“Is everything alright?” Laura asked.
“Can I help?” Adam said at the same time. “I’m a doctor.”
Relief flooded Rovena’s worried face. “Yes, please. My daughter.” She waved them in.
Chapter Eighteen
While Laura wipedher muddy boots on the door mat, Adam kicked his off in the entrance and hurried in.
A half-dressed Tirana lay on her side on a small sofa. Towels were draped under her naked lower half and there was a large wet stain on the carpet.
In an instant, Adam was kneeling next to the girl, a hand on her fat stomach. “When did the pains start?” he asked very gently.
“This afternoon,” she gasped as her face twisted with pain. “But now much worse.”
Rovena walked to stand beside them and placed a wet towel on her daughter’s forehead. “We thought it was temporary but now the pain is constant.”
“How far apart are the pains?” Adam asked.
Understanding hit Laura like a wave.
The girl she’d imagined to be chubby was in fact pregnant. Not very, but now she knew what she was looking at, Laura could see a clear bump, as if someone had stuffed a cushion under the girl’s skin.
“How far along is she? Do you know when her due date was supposed to be?” Adam asked. He addressed his question to Rovena but his eyes never left her daughter.
“I’m not sure. I think seven months.”
“Has she had an antenatal plan?”
Rovena shook her head. “We only found out about the baby when we arrived here and the doctor is expensive here. We went once.”
“Did he refer her to a midwife?”
“Yes. In Jersey. We can’t go because of work, and the ferry costs too much.”
Adam spoke to Tirana, “Don’t worry, I’m going to phone Doctor Wright and we’ll get you all the help you need as quickly as possible.”
“We don’t have his number,” Rovena said.
Laura fished in her pocket for her own phone. “I’ll look it up. Do you have signal here?”
They did and Laura quickly found the entry for Dr John Wright. She selected it and put her phone in speaker mode so Adam could hear.
The woman who answered sounded very put out. “I’m afraid my husband is off the island for a few days.”
Adam looked astounded. “Tell her I have a young woman in labour. Who else is on-call?”
“I’m afraid I can’t help you,” the wife repeated. “As I said, we’re off the island.”
Adam swore as he took the phone from Laura. “Can you tell him the following: we have a pre-term delivery, possibly 36 weeks’ gestation.”
A beep sounded – the alarm for battery running very low.

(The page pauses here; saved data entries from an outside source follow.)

theorem keep_execPauseRepeat {r s : State} {x0 : Fin 28} (h : Keep r s) :
    KeepOut r (execPauseRepeat x0 s) := by
  unfold execPauseRepeat
  repeat' first | with_reducible assumption | with_reducible apply keepOut_next | with_reducible apply keep_atDue | with_reducible apply keep_sendPause | intro _ | with_reducible apply keep_ite

theorem keep_execGenerationRetire {r s : State} (h : Keep r s) :
    KeepOut r (execGenerationRetire s) := by
  unfold execGenerationRetire
  repeat' first | with_reducible assumption | with_reducible apply keepOut_next | with_reducible apply keep_emit | with_reducible apply keep_modSw | with_reducible apply keep_atDue | intro _ | with_reducible apply keep_ite | dsimp only | split

theorem keep_scanSlot {r s : State} {x0 : Nat} (h : Keep r s) :
    Keep r (scanSlot x0 s) := by
  unfold scanSlot
  repeat' first | with_reducible assumption | with_reducible apply keep_modHost | with_reducible apply keep_ingress | with_reducible apply keep_count | with_reducible exact hostOk_window (fun k => Memory.wf_write (Memory.wf_write k _ _) _ _) rfl rfl | with_reducible exact hostOk_window (fun k => Memory.wf_write k _ _) rfl rfl | with_reducible exact hostOk_same rfl rfl rfl | with_reducible exact hostOk_raise | with_reducible exact hostOk_writeBytes rfl rfl rfl | with_reducible exact hostOk_ringWrite | with_reducible exact hostOk_ringPut | intro _ | with_reducible apply keep_ite | dsimp only | split

theorem keep_execP27TxScan {r s : State} (h : Keep r s) :
    KeepOut r (execP27TxScan s) := by
  unfold execP27TxScan
  repeat' first | with_reducible assumption | with_reducible apply keepOut_next | with_reducible apply keep_atDue | with_reducible apply keep_modSw | with_reducible apply keep_scanSlot | intro _ | with_reducible apply keep_ite | dsimp only | split

theorem keep_runSlot {r s : State} {x0 : Nat} (h : Keep r s) :
    Keep r (runSlot x0 s) := by
  unfold runSlot
  repeat' first | with_reducible assumption | with_reducible apply keep_count | with_reducible apply keep_modPort | intro _ | with_reducible apply keep_ite | dsimp only | split

theorem keep_execLinSlot {r s : State} {x0 : Fin 28} (h : Keep r s) :
    KeepOut r (execLinSlot x0 s) := by
  unfold execLinSlot
  repeat' first | with_reducible assumption | with_reducible apply keepOut_next | with_reducible apply keep_atDue | with_reducible apply keep_runSlot | intro _ | with_reducible apply keep_ite

theorem keep_execLinResponseReceived {r s : State} {x0 : Fin 28} {x1 : Option Bytes} (h : Keep r s) :
    KeepOut r (execLinResponseReceived x0 x1 s) := by
  unfold execLinResponseReceived
  repeat' first | with_reducible assumption | with_reducible apply keepOut_next | with_reducible apply keep_count | with_reducible apply keep_ingress | with_reducible apply keep_modPort | intro _ | with_reducible apply keep_ite | dsimp only | split

theorem keep_useFresh {r s : State} {x0 : Nat} (h : Keep r s) :
    Keep r (useFresh x0 s) := by
  unfold useFresh
  repeat' first | with_reducible assumption | with_reducible apply keep_modSw | with_reducible apply keep_bumpCounter | intro _ | with_reducible apply keep_ite

theorem keep_acceptFresh {r s : State} {x0 : Nat} {x1 : Nat} (h : Keep r s) :
    Keep r (acceptFresh x0 x1 s) := by
  unfold acceptFresh
  repeat' first | with_reducible assumption | with_reducible apply keep_modSw | with_reducible apply keep_putRecord | intro _ | with_reducible apply keep_ite

theorem keep_finishLoop {r s : State} {x0 : SwFrame} (h : Keep r s) :
    Keep r (finishLoop x0 s) := by
  unfold finishLoop
  repeat' first | with_reducible assumption | with_reducible apply keep_acceptFresh | with_reducible apply keep_count | with_reducible apply keep_countBy | with_reducible apply keep_dropHead | with_reducible apply keep_emit | with_reducible apply keep_ingress | with_reducible apply keep_modCiph | with_reducible apply keep_modCtx | with_reducible apply keep_useFresh | intro _ | with_reducible apply keep_ite | dsimp only | split

theorem keep_execCipherLoopResult {r s : State} (h : Keep r s) :
    KeepOut r (execCipherLoopResult s) := by
  unfold execCipherLoopResult
  repeat' first | with_reducible assumption | with_reducible apply keepOut_next | with_reducible apply keep_finishLoop | intro _ | with_reducible apply keep_ite | dsimp only | split

theorem keep_auditPass {r s : State} (h : Keep r s) :
    Keep r (auditPass s).1 := by
  unfold auditPass
  repeat' first | with_reducible assumption | with_reducible apply keep_modSw | with_reducible apply keep_emit | intro _ | with_reducible apply keep_ite

theorem keep_execAuditPass {r s : State} (h : Keep r s) :
    KeepOut r (execAuditPass s) := by
  unfold execAuditPass
  repeat' first | with_reducible assumption | with_reducible apply keepOut_next | with_reducible apply keep_atDue | with_reducible apply keep_auditPass | intro _ | with_reducible apply keep_ite

theorem keep_execSwitchAudit {r s : State} {x0 : Fin 128} (h : Keep r s) :
    KeepOut r (execSwitchAudit x0 s) := by
  unfold execSwitchAudit
  repeat' first | with_reducible assumption | with_reducible apply keepOut_next | with_reducible apply keep_command | with_reducible apply keep_auditPass | with_reducible apply keep_complete | intro _

theorem keep_execSwitchStatus {r s : State} {x0 : Fin 128} (h : Keep r s) :
    KeepOut r (execSwitchStatus x0 s) := by
  unfold execSwitchStatus
  repeat' first | with_reducible assumption | with_reducible apply keepOut_next | with_reducible apply keep_command | with_reducible apply keep_complete | intro _

theorem keep_execSwitchPortRead {r s : State} {x0 : Fin 128} (h : Keep r s) :
    KeepOut r (execSwitchPortRead x0 s) := by
  unfold execSwitchPortRead
  repeat' first | with_reducible assumption | with_reducible apply keepOut_next | with_reducible apply keep_fanOut | intro _

theorem keep_execSwitchCountersRead {r s : State} {x0 : Fin 128} (h : Keep r s) :
    KeepOut r (execSwitchCountersRead x0 s) := by
  unfold execSwitchCountersRead
  repeat' first | with_reducible assumption | with_reducible apply keepOut_next | with_reducible apply keep_fanOut | intro _

theorem keep_execSwitchTableStage {r s : State} {x0 : Fin 128} (h : Keep r s) :
    KeepOut r (execSwitchTableStage x0 s) := by
  unfold execSwitchTableStage
  repeat' first | with_reducible assumption | with_reducible apply keepOut_next | with_reducible apply keep_command | with_reducible apply keep_stageItems | with_reducible apply keep_complete | with_reducible apply keep_id | intro _

theorem keep_execSwitchTableRead {r s : State} {x0 : Fin 128} (h : Keep r s) :
    KeepOut r (execSwitchTableRead x0 s) := by
  unfold execSwitchTableRead
  repeat' first | with_reducible assumption | with_reducible apply keepOut_next | with_reducible apply keep_command | with_reducible apply keep_complete | intro _ | with_reducible apply keep_ite | dsimp only | split

theorem keep_execSwitchLinScheduleStage {r s : State} {x0 : Fin 128} (h : Keep r s) :
    KeepOut r (execSwitchLinScheduleStage x0 s) := by
  unfold execSwitchLinScheduleStage
  repeat' first | with_reducible assumption | with_reducible apply keepOut_next | with_reducible apply keep_command | with_reducible apply keep_stageObject | intro _

theorem keep_execSwitchLinScheduleRead {r s : State} {x0 : Fin 128} (h : Keep r s) :
    KeepOut r (execSwitchLinScheduleRead x0 s) := by
  unfold execSwitchLinScheduleRead
  repeat' first | with_reducible assumption | with_reducible apply keepOut_next | with_reducible apply keep_command | with_reducible apply keep_complete | with_reducible apply keep_id | intro _ | with_reducible apply keep_ite

end Sys2Proof.Machine
end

She wanted to warn him, but he must have guessed because he took the call off speaker and held the phone to his ear. “Contractions are moderate to strong and three minutes apart,” he said as he walked out of the room.
Alone with the woman, Laura tried to think what she could do to help. “Show me your kitchen. I’ll make some tea.”
Typical, the British solution to all problems. She filled the kettle over the sink and plugged it in. No doubt when the apocalypse came, someone would stand on the lip of disaster offering to make everyone a nice cup of tea.
Well, what else was she going to do? She was a dressmaker not a nurse, and all her life, she’d been healthy and strong and almost never had to see a doctor. Even as a child, when she had 'flu, her grandmother had simply given her a cup of tomato soup and told her to “stop whining.”